Office skyscraper in Chicago, Illinois

The Burnham Center, originally known as the Conway Building and later as the Chicago Title & Trust Building, is a historic skyscraper in Chicago, Illinois. Built with funds from the Marshall Field estate, it was the last building designed by Daniel Burnham before his death on June 1, 1912, and was completed in 1913.

==History==
The Burnham Center, originally known as the Conway Building, replaced the Chicago Opera House, which had been built in 1885. The Conway was a real estate project resulting from the estate of Marshall Field, who had died in 1906. Field requested that his $83 million estate be invested in Chicago real estate until his grandson, Marshall Field III, turned fifty (1943).
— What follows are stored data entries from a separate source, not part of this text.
-- ==== Sys2Proof/Safety.lean ====
section
/-! DEFINITION. The terms claims use: the invariant of a legal block, what it means to be the rounding of a real number
(44_float_arithmetic R192), the errors of a word (60_exceptions), and the builder's exact sum (40 R93). Nothing here is
part of a step. -/

namespace Sys2Proof.Machine

/-- The only NaN the block's own values can be (R196). -/
def canonicalNaN (w : Word) : Bool := !isNaN w || w == cNaN

/-- What the data of an undelivered response can be (R62): nothing for ILLEGAL_CMD, an index outside the table for
BAD_INDEX, no NaN but `cNaN` for OK (R196). -/
def Response.fits (c : Config) (r : Response) : Bool :=
  match r.status with
  | .ok => canonicalNaN r.data
  | .illegalCmd => r.data == 0
  | .badIndex => decide (c.tableSize ≤ r.data.toNat) && decide (r.data.toNat < 2 ^ 16)

/-- The invariant of a legal block: legal parameters (R8), a legal phase (R22), no NaN in the increment but `cNaN` (R21),
the rate of the strap (R32), the table in canonical form (log 2), and responses of the shapes of R62. -/
def State.inv (s : State) : Bool :=
  s.cfg.legal && legalPhase s.cfg.tableSize s.phase && canonicalNaN s.phaseIncrement &&
    s.sampleRate == s.cfg.sampleRate && Memory.wf s.cfg s.table && s.responses.all (Response.fits s.cfg)

/-- A finite number from the overflow threshold of R192 on is no finite binary32 value: `2^128 − 2^103`. -/
def overflowThreshold : Rat := 2 ^ 128 - 2 ^ 103

/-- `w` is `round32(x)` for a real `x ≠ 0`, in the words of R192: it has the sign of `x`; it is an infinity exactly from
the threshold on; else it is finite, no finite value is nearer to `x`, and where another value is equally near the
fraction field of `w` is even. -/
def RoundsTo (x : Rat) (w : Word) : Prop :=
  signBit w = decide (x < 0) ∧
  (overflowThreshold ≤ |x| → isInf w = true) ∧
  (|x| < overflowThreshold →
    isFinite w = true ∧
    ∀ v : Word, isFinite v = true →
      |x - value w| ≤ |x - value v| ∧
      (|x - value w| = |x - value v| → value v ≠ value w → fracField w % 2 = 0))

/-- `trunc` (R199): a real rounded toward zero to a whole number. -/
def truncate (x : Rat) : Int := if 0 ≤ x then ⌊x⌋ else ⌈x⌉

/-- The numeric value of a pattern that is no NaN, the infinities included (R190, R200). -/
noncomputable def extendedValue (w : Word) : EReal :=
  if isInf w then if signBit w then ⊥ else ⊤ else ((value w : Real) : EReal)

/-- The phase after `m` advances by `inc` from the reset phase `+0`. -/
def phaseAfter (tableSize : Nat) (inc : Word) (m : Nat) : Word := (fun p => advance tableSize p inc)^[m] posZero

/-- The words R65 lists as illegal. -/
def listedIllegal (w : Command) : Prop :=
  (opField w = 0b000#3 ∨ opField w = 0b100#3 ∨ opField w = 0b101#3 ∨ opField w = 0b110#3 ∨ opField w = 0b111#3) ∨
  rsvField w ≠ 0 ∨
  (opField w = 0b001#3 ∧ (idxField w ≠ 0 ∨ dataField w ≠ 0)) ∨
  (opField w = 0b010#3 ∧ idxField w ≠ 0)

/-- The error a word raises in a block of `N` entries, if any (R222, R223, R224). -/
def errorOf (tableSize : Nat) (w : Command) : Option CommandError :=
  match decodeFor tableSize w with
  | .illegal => some .illegalCmd
  | .badIndex idx => some (.badIndex idx)
  | .get => none
  | .setf _ => none
  | .wrt _ _ => none

/-- The response an error is answered with (R221). -/
def CommandError.response (e : CommandError) : Response := ⟨e.status, e.info⟩

/-- The responses left after an edge's delivery. -/
def remaining (s : State) (rspReady : Bool) : List Response := if rspReady then s.responses.tail else s.responses

/-- `B[i]` (R93): the builder's exact, real-number entry for a set with a present overtone. DESIGN CHOICE (log 11): R93 is
in real numbers and silent on an overtone that holds an infinity or a NaN; such a pattern is read here through `value`, as
the number its fields would stand for, so of such a set this says nothing about a host. R93 defines `B` for `n ≥ 1` only;
that this is 0 for the empty set (Lean's `0 · (1 / 0)`) is the model's choice too, and says nothing about a host either. -/
noncomputable def exactEntry (tableSize : Nat) (os : OvertoneSet) (i : Nat) : Real :=
  ((presentOvertones os).map fun o =>
      Real.sin (2 * Real.pi * i * (value o.ratio : Real) / tableSize) * (value o.volume : Real)).sum
    * (1 / overtoneCount os)

/-- `table` agrees with `Build` within `tol` (R97, R98): one finite word per entry, each that near to the exact one; for the
empty set, of which R93 has no `B[i]`, every entry a NaN (R94). The spec asks nearness of no table built from an overtone
that holds an infinity or a NaN; that such a pattern reads as above, and that finite entries are asked for there, is the
model's choice (log 11). -/
def ApproximatesBuild (tol : Real) (tableSize : Nat) (os : OvertoneSet) (table : List Word) : Prop :=
  table.length = tableSize ∧
  ∀ i v, table[i]? = some v →
    if overtoneCount os = 0 then isNaN v = true
    else isFinite v = true ∧ |(value v : Real) - exactEntry tableSize os i| ≤ tol

end Sys2Proof.Machine
end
For the most part, Field's estate was invested in existing property, but it was used to fund three major projects: the Conway Building, the Pittsfield Building (1927), and the Field Building (1934).

Daniel Burnham was a frequent associate of Field, designing an annex to the Marshall Field and Company Building (1892) and the Field Museum of Natural History (c. 1900). Burnham, with Frederick P. Dinkelberg, completed his design for the building shortly before leaving Chicago in April 1912; he died in Germany two months later. The building resembles Burnham's Flatiron Building in New York City: both buildings are twenty-one stories, have rounded corners, and are decorated in a Beaux-Arts style. Both buildings are thought to be influenced by the Palazzo di Propaganda Fide in Rome. Ernest R. Graham, Peirce Anderson, and Edward Probst assumed control of the project on April 30. It was completed under the auspices of Graham, Burnham & Co. (a precursor of Graham, Anderson, Probst & White) in 1913.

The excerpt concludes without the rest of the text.